Navigation: Why · How it works · Features · Install · Quick Start · CLI · REST API · MCP / Claude · OpenAI · GitHub Action · vs Alternatives · Repo tree · Star history
Why
AI agents in competitive gaming (FPS, RTS, MOBAs) produce unnaturally smooth input — near-zero jitter, no micro-corrections, perfectly consistent velocity. humanproof quantifies this difference with a lightweight pure-Python library that requires no ML models.
How it works
graph LR
A[Input samples dx/dy/dt] --> B[InputTrajectory]
B --> C[MotorScorer.extract_features]
C --> D[MotorFeatures<br/>noise_ratio, correction_rate, smoothness]
D --> E[MotorScorer.score]
E --> F[MotorScore<br/>human_score, ai_score, verdict]
F --> G[CLI / API / MCP]
Features
| Feature | Description |
|---|---|
| Minimal dependencies (click, rich only) | No numpy, no scikit-learn — just two lightweight CLI/display packages |
| No training data | Threshold-based heuristics, works out of the box |
| Multiple interfaces | CLI, FastAPI REST server, MCP for Claude |
| SQLite persistence | Stores trajectories and scores locally |
| 77 pytest tests | 95% coverage, fully typed |
| MCP tools | score_trajectory, batch_score, list_scores for Claude |
| OpenAI functions | JSON definitions in tools/openai-tools.json |
| GitHub Action | sandeep-alluru/humanproof@v0.1.0 |
Key discriminating features:
| Signal | Human | AI |
|---|---|---|
noise_ratio (std/mean speed) |
0.4 – 0.8 | 0.05 – 0.2 |
correction_rate (reversals/sample) |
0.15 – 0.35 | < 0.05 |
smoothness (1/mean_jerk) |
< 5.0 | > 8.0 |
Install
Note: PyPI publication is pending.
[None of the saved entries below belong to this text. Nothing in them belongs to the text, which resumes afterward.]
section bump
variable (s : State) (p o n : Nat)
@[simp] theorem bump_pending : (bump s p o n).pending = s.pending := by obtain ⟨r, h⟩ := bump_eq s p o n; rw [h]
@[simp] theorem bump_part : (bump s p o n).part = s.part := by obtain ⟨r, h⟩ := bump_eq s p o n; rw [h]
@[simp] theorem bump_mem : (bump s p o n).mem = s.mem := by obtain ⟨r, h⟩ := bump_eq s p o n; rw [h]
@[simp] theorem bump_hostMem : (bump s p o n).hostMem = s.hostMem := by obtain ⟨r, h⟩ := bump_eq s p o n; rw [h]
@[simp] theorem bump_tags : (bump s p o n).tags = s.tags := by obtain ⟨r, h⟩ := bump_eq s p o n; rw [h]
@[simp] theorem bump_poison : (bump s p o n).poison = s.poison := by obtain ⟨r, h⟩ := bump_eq s p o n; rw [h]
@[simp] theorem bump_pages : (bump s p o n).pages = s.pages := by obtain ⟨r, h⟩ := bump_eq s p o n; rw [h]
@[simp] theorem bump_doms : (bump s p o n).doms = s.doms := by obtain ⟨r, h⟩ := bump_eq s p o n; rw [h]
@[simp] theorem bump_slots : (bump s p o n).slots = s.slots := by obtain ⟨r, h⟩ := bump_eq s p o n; rw [h]
@[simp] theorem bump_accepts : (bump s p o n).accepts = s.accepts := by obtain ⟨r, h⟩ := bump_eq s p o n; rw [h]
@[simp] theorem bump_aflows : (bump s p o n).aflows = s.aflows := by obtain ⟨r, h⟩ := bump_eq s p o n; rw [h]
@[simp] theorem bump_oflows : (bump s p o n).oflows = s.oflows := by obtain ⟨r, h⟩ := bump_eq s p o n; rw [h]
@[simp] theorem bump_heads : (bump s p o n).heads = s.heads := by obtain ⟨r, h⟩ := bump_eq s p o n; rw [h]
@[simp] theorem bump_thrs : (bump s p o n).thrs = s.thrs := by obtain ⟨r, h⟩ := bump_eq s p o n; rw [h]
@[simp] theorem bump_ops : (bump s p o n).ops = s.ops := by obtain ⟨r, h⟩ := bump_eq s p o n; rw [h]
@[simp] theorem bump_nextOp : (bump s p o n).nextOp = s.nextOp := by obtain ⟨r, h⟩ := bump_eq s p o n; rw [h]
@[simp] theorem bump_reqs : (bump s p o n).reqs = s.reqs := by obtain ⟨r, h⟩ := bump_eq s p o n; rw [h]
@[simp] theorem bump_nextReq : (bump s p o n).nextReq = s.nextReq := by obtain ⟨r, h⟩ := bump_eq s p o n; rw [h]
@[simp] theorem bump_sqs : (bump s p o n).sqs = s.sqs := by obtain ⟨r, h⟩ := bump_eq s p o n; rw [h]
@[simp] theorem bump_cqs : (bump s p o n).cqs = s.cqs := by obtain ⟨r, h⟩ := bump_eq s p o n; rw [h]
@[simp] theorem bump_tagWait : (bump s p o n).tagWait = s.tagWait := by obtain ⟨r, h⟩ := bump_eq s p o n; rw [h]
@[simp] theorem bump_applied : (bump s p o n).applied = s.applied := by obtain ⟨r, h⟩ := bump_eq s p o n; rw [h]
@[simp] theorem bump_lastOpen : (bump s p o n).lastOpen = s.lastOpen := by obtain ⟨r, h⟩ := bump_eq s p o n; rw [h]
@[simp] theorem bump_steps : (bump s p o n).steps = s.steps := by obtain ⟨r, h⟩ := bump_eq s p o n; rw [h]
@[simp] theorem bump_dutyHeld : (bump s p o n).dutyHeld = s.dutyHeld := by obtain ⟨r, h⟩ := bump_eq s p o n; rw [h]
@[simp] theorem bump_sets : (bump s p o n).sets = s.sets := by obtain ⟨r, h⟩ := bump_eq s p o n; rw [h]
@[simp] theorem bump_msix : (bump s p o n).msix = s.msix := by obtain ⟨r, h⟩ := bump_eq s p o n; rw [h]
@[simp] theorem bump_pcie : (bump s p o n).pcie = s.pcie := by obtain ⟨r, h⟩ := bump_eq s p o n; rw [h]
@[simp] theorem bump_xlate : (bump s p o n).xlate = s.xlate := by obtain ⟨r, h⟩ := bump_eq s p o n; rw [h]
@[simp] theorem bump_xlateInv : (bump s p o n).xlateInv = s.xlateInv := by obtain ⟨r, h⟩ := bump_eq s p o n; rw [h]
@[simp] theorem bump_txq : (bump s p o n).txq = s.txq := by obtain ⟨r, h⟩ := bump_eq s p o n; rw [h]
@[simp] theorem bump_streams : (bump s p o n).streams = s.streams := by obtain ⟨r, h⟩ := bump_eq s p o n; rw [h]
@[simp] theorem bump_links : (bump s p o n).links = s.links := by obtain ⟨r, h⟩ := bump_eq s p o n; rw [h]
@[simp] theorem bump_inbox : (bump s p o n).inbox = s.inbox := by obtain ⟨r, h⟩ := bump_eq s p o n; rw [h]
@[simp] theorem bump_out : (bump s p o n).out = s.out := by obtain ⟨r, h⟩ := bump_eq s p o n; rw [h]
@[simp] theorem bump_testMode : (bump s p o n).testMode = s.testMode := by obtain ⟨r, h⟩ := bump_eq s p o n; rw [h]
@[simp] theorem bump_rngs : (bump s p o n).rngs = s.rngs := by obtain ⟨r, h⟩ := bump_eq s p o n; rw [h]
@[simp] theorem bump_noiseCount : (bump s p o n).noiseCount = s.noiseCount := by obtain ⟨r, h⟩ := bump_eq s p o n; rw [h]
@[simp] theorem bump_numSlots : (bump s p o n).numSlots = s.numSlots := by obtain ⟨r, h⟩ := bump_eq s p o n; rw [h]
@[simp] theorem bump_sums : (bump s p o n).sums = s.sums := by obtain ⟨r, h⟩ := bump_eq s p o n; rw [h]
@[simp] theorem bump_strms : (bump s p o n).strms = s.strms := by obtain ⟨r, h⟩ := bump_eq s p o n; rw [h]
@[simp] theorem bump_dense : (bump s p o n).dense = s.dense := by obtain ⟨r, h⟩ := bump_eq s p o n; rw [h]
@[simp] theorem bump_walks : (bump s p o n).walks = s.walks := by obtain ⟨r, h⟩ := bump_eq s p o n; rw [h]
@[simp] theorem bump_hubs : (bump s p o n).hubs = s.hubs := by obtain ⟨r, h⟩ := bump_eq s p o n; rw [h]
@[simp] theorem bump_nextHub : (bump s p o n).nextHub = s.nextHub := by obtain ⟨r, h⟩ := bump_eq s p o n; rw [h]
@[simp] theorem bump_hslots : (bump s p o n).hslots = s.hslots := by obtain ⟨r, h⟩ := bump_eq s p o n; rw [h]
@[simp] theorem bump_hworks : (bump s p o n).hworks = s.hworks := by obtain ⟨r, h⟩ := bump_eq s p o n; rw [h]
@[simp] theorem bump_vworks : (bump s p o n).vworks = s.vworks := by obtain ⟨r, h⟩ := bump_eq s p o n; rw [h]
@[simp] theorem bump_replay : (bump s p o n).replay = s.replay := by obtain ⟨r, h⟩ := bump_eq s p o n; rw [h]
@[simp] theorem bump_saves : (bump s p o n).saves = s.saves := by obtain ⟨r, h⟩ := bump_eq s p o n; rw [h]
@[simp] theorem bump_objs : (bump s p o n).objs = s.objs := by obtain ⟨r, h⟩ := bump_eq s p o n; rw [h]
@[simp] theorem bump_sworks : (bump s p o n).sworks = s.sworks := by obtain ⟨r, h⟩ := bump_eq s p o n; rw [h]
@[simp] theorem bump_dworks : (bump s p o n).dworks = s.dworks := by obtain ⟨r, h⟩ := bump_eq s p o n; rw [h]
@[simp] theorem bump_rcache : (bump s p o n).rcache = s.rcache := by obtain ⟨r, h⟩ := bump_eq s p o n; rw [h]
@[simp] theorem bump_pinRefused : (bump s p o n).pinRefused = s.pinRefused := by obtain ⟨r, h⟩ := bump_eq s p o n; rw [h]
@[simp] theorem bump_chans : (bump s p o n).chans = s.chans := by obtain ⟨r, h⟩ := bump_eq s p o n; rw [h]
@[simp] theorem bump_spares : (bump s p o n).spares = s.spares := by obtain ⟨r, h⟩ := bump_eq s p o n; rw [h]
@[simp] theorem bump_latches : (bump s p o n).latches = s.latches := by obtain ⟨r, h⟩ := bump_eq s p o n; rw [h]
@[simp] theorem bump_gworks : (bump s p o n).gworks = s.gworks := by obtain ⟨r, h⟩ := bump_eq s p o n; rw [h]
@[simp] theorem bump_moves : (bump s p o n).moves = s.moves := by obtain ⟨r, h⟩ := bump_eq s p o n; rw [h]
@[simp] theorem bump_bcache : (bump s p o n).bcache = s.bcache := by obtain ⟨r, h⟩ := bump_eq s p o n; rw [h]
@[simp] theorem bump_pops : (bump s p o n).pops = s.pops := by obtain ⟨r, h⟩ := bump_eq s p o n; rw [h]
@[simp] theorem bump_homes : (bump s p o n).homes = s.homes := by obtain ⟨r, h⟩ := bump_eq s p o n; rw [h]
@[simp] theorem bump_heldRows : (bump s p o n).heldRows = s.heldRows := by obtain ⟨r, h⟩ := bump_eq s p o n; rw [h]
@[simp] theorem bump_moved : (bump s p o n).moved = s.moved := by obtain ⟨r, h⟩ := bump_eq s p o n; rw [h]
@[simp] theorem bump_mwins : (bump s p o n).mwins = s.mwins := by obtain ⟨r, h⟩ := bump_eq s p o n; rw [h]
@[simp] theorem bump_origins : (bump s p o n).origins = s.origins := by obtain ⟨r, h⟩ := bump_eq s p o n; rw [h]
@[simp] theorem bump_flushKeys : (bump s p o n).flushKeys = s.flushKeys := by obtain ⟨r, h⟩ := bump_eq s p o n; rw [h]
@[simp] theorem bump_parts : (bump s p o n).parts = s.parts := by obtain ⟨r, h⟩ := bump_eq s p o n; rw [h]
@[simp] theorem bump_journal : (bump s p o n).journal = s.journal := by obtain ⟨r, h⟩ := bump_eq s p o n; rw [h]
@[simp] theorem bump_jtail : (bump s p o n).jtail = s.jtail := by obtain ⟨r, h⟩ := bump_eq s p o n; rw [h]
@[simp] theorem bump_jseq : (bump s p o n).jseq = s.jseq := by obtain ⟨r, h⟩ := bump_eq s p o n; rw [h]
@[simp] theorem bump_jckpt : (bump s p o n).jckpt = s.jckpt := by obtain ⟨r, h⟩ := bump_eq s p o n; rw [h]
@[simp] theorem bump_sqSlots : (bump s p o n).sqSlots = s.sqSlots := by obtain ⟨r, h⟩ := bump_eq s p o n; rw [h]
@[simp] theorem bump_nearRetired : (bump s p o n).nearRetired = s.nearRetired := by obtain ⟨r, h⟩ := bump_eq s p o n; rw [h]
@[simp] theorem bump_power : (bump s p o n).power = s.power := by obtain ⟨r, h⟩ := bump_eq s p o n; rw [h]
@[simp] theorem bump_fw : (bump s p o n).fw = s.fw := by obtain ⟨r, h⟩ := bump_eq s p o n; rw [h]
@[simp] theorem bump_gate : (bump s p o n).gate = s.gate := by obtain ⟨r, h⟩ := bump_eq s p o n; rw [h]
@[simp] theorem bump_colls : (bump s p o n).colls = s.colls := by obtain ⟨r, h⟩ := bump_eq s p o n; rw [h]
@[simp] theorem bump_snapSeq : (bump s p o n).snapSeq = s.snapSeq := by obtain ⟨r, h⟩ := bump_eq s p o n; rw [h]
@[simp] theorem bump_cfgFail : (bump s p o n).cfgFail = s.cfgFail := by obtain ⟨r, h⟩ := bump_eq s p o n; rw [h]
@[simp] theorem bump_lost : (bump s p o n).lost = s.lost := by obtain ⟨r, h⟩ := bump_eq s p o n; rw [h]
@[simp] theorem bump_fresh : (bump s p o n).fresh = s.fresh := by obtain ⟨r, h⟩ := bump_eq s p o n; rw [h]
end bump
Install directly from GitHub:
pip install git+https://github.com/sandeep-alluru/humanproof.git
pip install humanproof
pip install "humanproof[api]" # + FastAPI server
pip install "humanproof[mcp]" # + MCP server for Claude
Quickstart
from humanproof import InputSample, InputTrajectory, MotorScorer
samples = [InputSample(dx=3.0, dy=2.0, dt=10.0) for _ in range(20)]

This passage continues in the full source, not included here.